Start of Information supplied

-- ==== Sys2Proof/Machine/Manage.lean ====
section
/-! DEFINITION. The operations of the management processor: error records, the journal, units and their retirement, and the guarantees of partitions (21_faults_repair R421 to R429). -/

namespace Sys2Proof.Machine

def State.modMgmt (s : State) (f : Mgmt → Mgmt) : State := { s with mgmt := f s.mgmt }
def State.modBoard (s : State) (f : Board → Board) : State := { s with board := f s.board }

/-! ### Error records (R421) -/

/-- What an error record says, and the die whose buffer it waits in. -/
structure ErrInfo where
  die : Nat
  ucls : Nat
  ecode : Nat
  sev : Nat
  unum : Nat
  pid : Nat
  addr : Nat
deriving DecidableEq, Repr

def ErrInfo.record (x : ErrInfo) (now : Nat) : BitVec 256 :=
  BitVec.ofNat 256 (mkRecord [(0, 3, x.sev), (32, 8, x.ecode), (40, 8, x.ucls), (48, 16, x.unum), (64, 16, 1),
    (80, 16, x.pid), (128, 64, now), (192, 64, x.addr)])

/-- May an error be counted in a record: a corrected one of the same unit and code, within 2^20 cycles (R419)? -/
def ErrInfo.merges (x : ErrInfo) (now : Nat) (r : BitVec 256) : Bool :=
  decide (x.ecode = 1) && decide (field r 32 8 = 1) && decide (field r 40 8 = x.ucls) && decide (field r 48 16 = x.unum) &&
  decide (now ≤ field r 128 64 + 2 ^ 20)

/-- One more error in a record (R421). -/
def recordCount (r : BitVec 256) : Nat := min (field r 64 16 + 1) 0xFFFF

/-- An error record waits in the buffer of its die for the host event queue; with the buffer full it is dropped and
counted (R421). A corrected error is counted in the record with which it merges, one that waits or, in host memory, one that
has been posted (R419). -/
def State.errorRec (s : State) (x : ErrInfo) : State :=
  let l := Tab.get [] s.mgmt.errors x.die
  if l.any (x.merges s.now) then
    let l := l.map fun r => if x.merges s.now r then setField r 64 16 (recordCount r) else r
    s.modMgmt fun m => { m with errors := Tab.set [] m.errors x.die l }
  else
    match s.mgmt.posted.find? fun e => x.merges s.now e.2 with
    | some e =>
      let s := s.modMgmt fun m => { m with posted := m.posted.map fun f =>
        if f = e then (e.1, setField e.2 64 16 (recordCount e.2)) else f }
      s.wrNat (e.1 + 8) 2 (recordCount e.2)
    | none =>
      if l.length < 64 then
        (s.modMgmt fun m => { m with errors := Tab.set [] m.errors x.die (l ++ [x.record s.now]) }).due [⟨.eventPost, .none⟩]
      else s.modMgmt fun m => { m with drops := Tab.set 0 m.drops x.die (Tab.get 0 m.drops x.die + 1) }

/-! ### The journal (R429) -/

/-- CRC-32 of the low `n` bits of a number, bit 0 first (IEEE 802.3; log 36). -/
def crcBits (x : Nat) : Nat → Nat → Nat
  | 0, c => c
  | n + 1, c =>
    let c := crcBits x n c
    if (c.testBit 0) = (x.testBit n) then c / 2 else Nat.xor (c / 2) 0xEDB88320
def crc32 (n x : Nat) : Nat := Nat.xor (crcBits x n 0xFFFFFFFF) 0xFFFFFFFF

/-- Does the CRC of a journal record hold? -/
def crcHolds (r : BitVec 512) : Bool := decide (field r 480 32 = crc32 480 (field r 0 480))

/-- The records of the journal; one whose CRC fails is treated as absent. -/
def Mgmt.records (m : Mgmt) : List (BitVec 512) := m.journal.filter crcHolds

/-- The last record of the journal that `p` names. -/
def Mgmt.lastRecord (m : Mgmt) (p : BitVec 512 → Bool) : Option (BitVec 512) := (m.records.filter p).getLast?

def recordKind (r : BitVec 512) : Nat := field r 0 8
def recordArg (r : BitVec 512) : Nat := field r 128 64

/-- A journal record, durable before what it announces begins; the ring holds 256. -/
def State.journal (s : State) (kind ver arg : Nat) : State :=
  let seqn := match s.mgmt.journal.getLast? with
    | some r => field r 448 32 + 1
    | none => 1
  let body := mkRecord [(0, 8, kind), (64, 32, ver), (128, 64, arg), (448, 32, seqn)]
  let r : BitVec 512 := BitVec.ofNat 512 (body + crc32 480 body * 2 ^ 480)
  s.modMgmt fun m =>
    let l := m.journal ++ [r]
    { m with journal := if l.length ≤ 256 then l else l.drop 1 }

def jPrep : Nat := 0x01
def jCmt : Nat := 0x02
def jFlip : Nat := 0x03
def jDone : Nat := 0x04
def jAbort : Nat := 0x05
def jHstep : Nat := 0x10
def jSusp : Nat := 0x11
def jRestore : Nat := 0x12
def jRetire : Nat := 0x13
def jReturn : Nat := 0x14
/-- The leaf of the identity key has advanced (22 R447): R429 names no kind for this record (log 77). -/
def jLeaf : Nat := 0x15

/-- A journal record of a layout (R429): its version, and the address of its image. -/
def State.journalLayout (s : State) (kind : Nat) (l : Layout) : State := s.journal kind l.version.toNat l.image.toNat

/-- The management processor services its watchdog (R430). -/
def State.service (s : State) : State := s.modMgmt fun m => { m with watchdog := s.now }

/-! ### Guarantees (R427) -/

def Part.gtiles (p : Part) : Nat := field p.record 20 10
def Part.rank (p : Part) : Nat := field p.record 32 10
def Part.qmin (p : Part) : Nat := field p.record 48 16
def Part.hbw (p : Part) : Nat := field p.record 64 11
def Part.fbw (p : Part) : Nat := field p.record 80 11
def Part.cls (p : Part) : Nat := field p.record 16 2

/-- The partitions of the layout. -/
def State.partList (s : State) : List (Nat × Part) := s.parts.filter fun e => decide (e.2.record ≠ 0)

def State.liveStacks (s : State) : Nat := ((List.range 8).filter fun k => !s.isRetired (unitStack k)).length
def State.tilesLive (s : State) : Nat := 32 * ((List.range 16).filter fun c => !s.isRetired (unitCluster c)).length

/-- Do the guarantees of these partitions fit together? -/
def State.fits (s : State) (ps : List Part) : Bool :=
  decide ((ps.map Part.gtiles).sum ≤ s.tilesLive) && decide ((ps.map Part.hbw).sum ≤ 1024 * s.liveStacks / 8) &&
  decide ((ps.map Part.fbw).sum ≤ 1024 * s.tilesLive / 512) && decide ((ps.map Part.qmin).sum ≤ 32768)

/-- A guarantee is suspended or restored: the journal, an error record, and a record in the job's fault queue. -/
def State.noteGuarantee (s : State) (pid : Nat) (suspend : Bool) : State :=
  let s := s.journal (if suspend then jSusp else jRestore) s.board.layout.version.toNat pid
  let s := s.modPart pid fun p => { p with suspended := suspend }
  let s := s.errorRec ⟨0, 0x08, if suspend then 7 else 8, 2, 0, pid, 0⟩
  s.fault ⟨0, 0, pid, 0, 0, s.now⟩ ⟨6, stDegraded, 0, 0, 0, 0, 0⟩

def State.active (s : State) : List (Nat × Part) := s.partList.filter fun e => !e.2.suspended

/-- The partition of the highest rank. -/
def highestRank : List (Nat × Part) → Option (Nat × Part)
  | [] => none
  | e :: l => match highestRank l with
    | some f => if e.2.rank < f.2.rank then some f else some e
    | none => some e

/-- After a retirement: the active partition of the highest rank is suspended until the rest fit. -/
def State.suspendAll (s : State) : Nat → State
  | 0 => s
  | fuel + 1 =>
    if s.fits (s.active.map Prod.snd) then s
    else match highestRank s.active with
      | some e => (s.noteGuarantee e.1 true).suspendAll fuel
      | none => s
def State.refitDown (s : State) : State := s.suspendAll s.parts.length

/-- After a return, or when a partition leaves: suspended ones are restored in ascending rank while they fit. -/
def State.restoreAll (s : State) : List (Nat × Part) → State
  | [] => s
  | e :: l => if s.fits (e.2 :: s.active.map Prod.snd) then (s.noteGuarantee e.1 false).restoreAll l else s
def State.refitUp (s : State) : State :=
  s.restoreAll (sortBy (fun a b => decide (a.2.rank ≤ b.2.rank)) (s.partList.filter (·.2.suspended)))

/-! ### Units (R421, R423) -/

/-- HBM channels, beside the units that `unitCluster` and its like name. -/
def unitChannel (k c : Nat) : Nat := 1024 + 64 * k + c

/-- The unit that UCLS and UNUM name for RETIRE and RETURN (22 R443; log 37): a stack by any of its channels, a cluster
by any of its tiles, a die-to-die link by a die and its port to the next die or to the one before. -/
def unitOf (ucls unum : Nat) : Option Nat :=
  if ucls = 0x04 ∧ unum < 512 then some (unitStack (unum / 64))
  else if ucls = 0x05 ∧ unum < 64 ∧ unum % 16 < 2 then
    some (unitLink (if unum % 16 = 0 then unum / 16 else (unum / 16 + 3) % 4))
  else if ucls = 0x07 ∧ unum < 512 then some (unitCluster (unum / 32))
  else if ucls = 0x0B ∧ unum < 8 then some (unitCxl unum)
  else if ucls = 0x0C ∧ unum < 16 then some (unitJorrin unum)
  else none

/-- UCLS, UNUM and the die of a unit. -/
def unitName (u : Nat) : Nat × Nat × Nat :=
  if 1024 ≤ u then (0x04, u - 1024, (u - 1024) / 128)
  else if 48 ≤ u then (0x0C, u - 48, (u - 48) / 4)
  else if 40 ≤ u then (0x0B, u - 40, (u - 40) / 2)
  else if 32 ≤ u then (0x05, 16 * (u - 32), u - 32)
  else if 16 ≤ u then (0x04, 64 * (u - 16), (u - 16) / 2)
  else (0x07, 32 * u, u / 4)

/-- A unit is marked retired, or in service again: the journal and the error record (R423, R424). -/
def State.markUnit (s : State) (u : Nat) (gone : Bool) : State :=
  let n := unitName u
  let s := s.journal (if gone then jRetire else jReturn) s.board.layout.version.toNat (n.2.1 + n.1 * 2 ^ 16)
  (s.modMgmt fun m => { m with retired := Tab.set false m.retired u gone }).errorRec
    ⟨n.2.2, n.1, if gone then 4 else 5, 2, n.2.1, 0, 0⟩

/-- An error of a unit at this cycle counts toward its retirement: the errors within `span` cycles, this one included
(R423, R424). -/
def State.countError (s : State) (key span : Nat) : State × Nat :=
  let l := (Tab.get [] s.mgmt.counts key).filter fun c => decide (s.now < c + span)
  (s.modMgmt fun m => { m with counts := Tab.set [] m.counts key (l ++ [s.now]) }, l.length + 1)

/-! ### The region table (17 R394, R395) -/

/-- The stack-local bytes that a region entry takes on each stack of its mask. -/
def regionSpan (e : Word64) : Nat × Nat :=
  let gran := 2 ^ field e 8 5
  let n := (stacksOf (field e 0 8)).length
  (field e 32 15 * 2 ^ 21, (2 ^ 33 / gran + n - 1) / n * gran)

/-- Is a region entry well formed (R394)? -/
def regionOk (e : Word64) : Bool :=
  decide (field e 47 17 = 0) && decide (field e 13 19 = 0) &&
  if field e 0 8 = 0 then decide (e = 0)
  else decide (12 ≤ field e 8 5) && decide (field e 8 5 ≤ 21) && decide ((regionSpan e).1 % 2 ^ field e 8 5 = 0) &&
    decide ((regionSpan e).1 + (regionSpan e).2 ≤ 2 ^ 36)

/-- Do two populated entries share a stack on which their ranges overlap (R383 detail 0x09)? -/
def regionsMeet (a b : Word64) : Bool :=
  (stacksOf (field a 0 8)).any (fun k => b.getLsbD k) &&
  decide ((regionSpan a).1 < (regionSpan b).1 + (regionSpan b).2) &&
  decide ((regionSpan b).1 < (regionSpan a).1 + (regionSpan a).2)

/-- A region entry is written on every die, and the translations of its pages leave every TLB (R395). -/
def State.writeRegion (s : State) (r : Nat) (e : Word64) : State :=
  (s.modBoard fun b => { b with regions := Tab.set 0 b.regions r e }).dropTlb fun t =>
    !t.rem && decide (t.pbase < 2 ^ 39) && decide (t.pbase / 2 ^ 33 = r)

/-- Is a hand-over of a stack of a mask under way? -/
def State.passing (s : State) (mask : Nat) : Bool := s.board.handovers.any fun h => mask.testBit h.stack

end Sys2Proof.Machine
end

End of Information supplied

» **Exercise objective**:
From the data above, return every line from the line that has "is dropped and" up to and including the line that has "if l.any (x.merges s.now) then", exactly.

» **Task solution**:
/-- An error record waits in the buffer of its die for the host event queue; with the buffer full it is dropped and
counted (R421). A corrected error is counted in the record with which it merges, one that waits or, in host memory, one that
has been posted (R419). -/
def State.errorRec (s : State) (x : ErrInfo) : State :=
  let l := Tab.get [] s.mgmt.errors x.die
  if l.any (x.merges s.now) then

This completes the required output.